Cinq étages, 11 familles, nouveau carrelage dans l'une des salles de bains. Situé sur le flanc d'un coteau, l'immeuble surplombe la ville en-dessous.
Surplombe ? Surplombait.
Photo ISM : L'immeuble de la famille Mabrouk démoli dans le camp de réfugiés d'Ein Beit Ilma à Naplouse
Beaucoup d'autres bâtiments l'entourent. Construites en masse, les maisons se touchent presque les unes aux autres. Une ruelle étroite, de la largeur d'une personne, sépare les bâtiments. Tous les habitants de l'immeuble sont des membres de la même famille : les parents, les enfants et même des cousins. Ils ont construit un étage au-dessus de l'autre, et vivent à l'etroit. Vivent ? Vivaient
Jeudi dernier, le bulldozer est arrivé. Comment le bulldozer est-il arrivé jusqu'à une maison au bout de l'allée étroite ? Tout le long du chemin, comme ils disent, le bulldozer s'est frayé un chemin de destruction, endommageant toutes les maisons sur sa route.

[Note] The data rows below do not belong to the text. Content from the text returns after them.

-- ==== Sys2Proof/Laws/Inversion.lean ====
section
/-! SUPPORT. What an operation can do, said once: a next state of a disciplined operation is reached by appends, iterations of
`SYNC`, handed-over values and `RESET`, so that what these keep every such operation keeps. The four internal operations
have their own equations. -/

namespace Sys2Proof.Machine

variable {Inv : State → Prop}

theorem drainState_preserves
    (iterate : ∀ s, Inv s → s.fault = .none → Inv (afterDecision (syncDecision s.acc) s))
    {s : State} (hf : s.fault = .none) (hs : Inv s) : Inv (drainState s) := by
  refine drain_induction (P := fun s => Inv s → Inv (drainState s)) ?_ ?_ s hf hs
  · intro s _ h hs; rwa [drainState_of_short h]
  · intro s hf h ih hs; rw [drainState_step hf h]; exact ih (iterate s hs hf)

theorem pushAndDrainEach_preserves
    (append : ∀ bs s, Inv s → s.fault = .none → capAdmits s.params (s.acc.length + bs.length) = true → Inv (addTail bs s))
    (iterate : ∀ s, Inv s → s.fault = .none → Inv (afterDecision (syncDecision s.acc) s))
    {bs : List Byte} {s t : State} (hs : Inv s) (h : pushAndDrainEach bs s = .next t) : Inv t := by
  induction bs generalizing s with
  | nil => cases h; exact hs
  | cons b bs ih =>
    unfold pushAndDrainEach at h
    split at h
    · rename_i u hu
      obtain ⟨hf, hc, rfl⟩ := appendBytes_eq_next_iff.1 hu
      exact ih (drainState_preserves iterate (s := addTail [b] s) hf (append _ s hs hf hc)) h
    · cases h
    · cases h

/-- What appends, iterations, handed-over values and `RESET` keep, every disciplined operation keeps. -/
theorem exec_preserves {i : Instr} {s t : State} (hi : i.disciplined = true)
    (append : ∀ bs s, Inv s → s.fault = .none → capAdmits s.params (s.acc.length + bs.length) = true → Inv (addTail bs s))
    (iterate : ∀ s, Inv s → s.fault = .none → Inv (afterDecision (syncDecision s.acc) s))
    (hand : ∀ r s, Inv s → Inv (answer r s))
    (reset : i = .reset → Inv (resetState s))
    (hs : Inv s) (h : exec i s = .next t) : Inv t := by
  have happ : ∀ {bs u}, appendBytes bs s = .next u → Inv u ∧ u.fault = .none := by
    intro bs u hu
    obtain ⟨hf, hc, rfl⟩ := appendBytes_eq_next_iff.1 hu
    exact ⟨append bs s hs hf hc, hf⟩
  have hsync : execSync s = .next t → Inv t := by
    intro h
    by_cases hf : s.fault = .none
    · rw [execSync_of_running hf] at h; cases h; exact hand _ _ (iterate s hs hf)
    · simp [execSync, whenRunning, hf] at h
  have hsyncAs : ∀ {o}, syncAs o s = .next t → Inv t := by
    intro o h
    by_cases hf : s.fault = .none
    · rw [syncAs_of_running hf] at h
      split at h
      · cases h; exact iterate s hs hf
      · cases h
    · simp [syncAs, whenRunning, hf] at h
  cases i with
  | frameRc16 ch crc =>
    rw [exec, execFrameRc16_eq] at h
    split at h
    · exact hsync h
    · unfold whenRunning at h; split at h <;> cases h
  | reset => cases h; exact reset rfl
  | append bs => exact (happ h).1
  | push b => exact (happ h).1
  | discard n => cases hi
  | find => cases h; exact hand _ s hs
  | crc8Update c b => cases h; exact hand _ s hs
  | crc8 m => cases h; exact hand _ s hs
  | crcchk f => cases h; exact hand _ s hs
  | sync => exact hsync h
  | syncWait => exact hsyncAs h
  | syncSlide => exact hsyncAs h
  | syncAccept => exact hsyncAs h
  | syncReject => exact hsyncAs h
  | drain =>
    by_cases hf : s.fault = .none
    · rw [exec, execDrain_of_running hf] at h; cases h; exact drainState_preserves iterate hf hs
    · simp [exec, execDrain, whenRunning, hf] at h
  | decode f => cases hi
  | publish v => cases hi
  | snap => cases h; exact hand _ s hs
  | recordFrame now => cases hi
  | readFps =>
    rw [exec, execReadFps] at h
    split at h
    · cases h; exact hand _ s hs
    · cases h
  | feed bs =>
    rw [exec, execFeed] at h
    split at h
    · rename_i u hu
      cases h; exact drainState_preserves iterate (happ hu).2 (happ hu).1
    · cases h
    · cases h
  | feed1 bs => exact pushAndDrainEach_preserves append iterate hs h
  | pack v => cases h; exact hand _ s hs

/-- What a direct `DISCARD` can do. -/
theorem execDiscard_next {n : Nat} {s t : State} (h : execDiscard n s = .next t) :
    s.fault = .none ∧ (t = dropHead n s ∨ t = raiseFault (.discardOverrun n s.acc.length) s) := by
  unfold execDiscard whenRunning at h
  split at h
  · rename_i hf
    refine ⟨hf, ?_⟩
    cases h
    unfold discardBytes
    split
    · exact .inr rfl
    · exact .inl rfl
  · cases h

/-- What a direct `DECODE` can do. -/
theorem execDecode_next {f : List Byte} {s t : State} (h : execDecode f s = .next t) :
    (f.length = 26 ∧ t = answer (.channels (unpackChannels f)) s) ∨
      (f.length ≠ 26 ∧ s.fault = .none ∧ t = raiseFault (.decodeLength f.length) s) := by
  unfold execDecode decodeFrame at h
  by_cases hl : f.length = protocol.packetSize
  · rw [if_pos hl] at h; cases h; exact .inl ⟨hl, rfl⟩
  · rw [if_neg hl] at h
    unfold whenRunning at h
    simp only [] at h
    split at h
    · rename_i hf; cases h; exact .inr ⟨hl, hf, rfl⟩
    · cases h

/-- What a direct `PUBLISH` can do. -/
theorem execPublish_next {v : ChannelSet} {s t : State} (h : execPublish v s = .next t) :
    s.fault = .none ∧ t = publish v s := by
  unfold execPublish whenRunning at h
  split at h
  · rename_i hf; cases h; exact ⟨hf, rfl⟩
  · cases h

/-- What a direct `RECORD_FRAME` can do. -/
theorem execRecordFrame_next {now : Nat} {s t : State} (h : execRecordFrame now s = .next t) :
    s.params.hasRateTracker = true ∧ s.fault = .none ∧ t = recordFrame now s := by
  unfold execRecordFrame whenRunning at h
  split at h
  · rename_i hr
    split at h
    · rename_i hf; cases h; exact ⟨hr, hf, rfl⟩
    · cases h
  · cases h

end Sys2Proof.Machine
end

Ici, il a démoli une barrière en pierre, là, il a fendu un mur. Quelle différence cela fait-il ?
Certaines des maisons sont maintenant devenues dangereuses pour y vivre, leurs murs fissurés menaçant de s'effondrer. Le bulldozer a finalement atteint sa destination et a commencé à raser le bâtiment.
Les cinq étages se sont effondrés comme un château de cartes, provoquant un nuage énorme de poussière, enterrant tout à l'intérieur de l'immeuble : ustensiles de cuisine, meubles, jouets, appareils électroniques et souvenirs. Rien n'est resté ; tout a été enterré.
La semaine dernière, j'ai vu deux enfants essayer de sauver quelque chose : des nouvelles bicyclettes achetées pendant l'année scolaire. Les murs démolis avec des tiges de fer qui dépassent ont recouvert les vélos rouges que les enfants cherchaient à extraire. Pour finir, ils les ont découverts : pliés, écrasés.
La peine se lisait sur les visages des enfants, une fillette et un garçon, de 9 ou 10 ans. Rien n'est resté de leur maison. Juste une rangée de vêtements d'enfants flottaient dans le vent, accrochés à un fil qui descendait des restes du toit.
Les restes d'un escalier étaient suspendus dans le ciel sur des tiges de fer, menant nulle part, menaçant à tout moment de s'écraser sur nos têtes et sur les têtes des enfants qui fouillaient.
C'est là que vit la famille Mabruk, malheureusement. Le père, Ali, ses fils et ses filles.
Il y a environ trois semaines, les Forces d'Occupation Israélienne ont tué son fils, Nasser ; son autre fils, Majid, est toujours recherché par Israël. Une famille de combattants, actifs au Front Populaire pour la Libération de la Palestine.
Un drapeau rouge géant du Front Populaire est maintenant planté au milieu des ruines de la maison, pour protester contre le monde qui n'a montré aucun intérêt pour eux.
Pas loin de là, au bout d'une rangée des maisons, le soldat Ben Zion Henman a été tué dans une fusillade qui a éclaté ici il y a environ 10 jours.
A l'intérieur du camp, Mohamed Khaled, 17 ans, et Adib Salim, 38 ans, ont été tués. Adib, vendeur de tirmis (lupins), était paralysé du côté droit. Il est tombé, en sang, sous une affiche en mémoire de son frère, Jamal, un activiste du Hamas qui a été liquidé ici par un missile en 2001.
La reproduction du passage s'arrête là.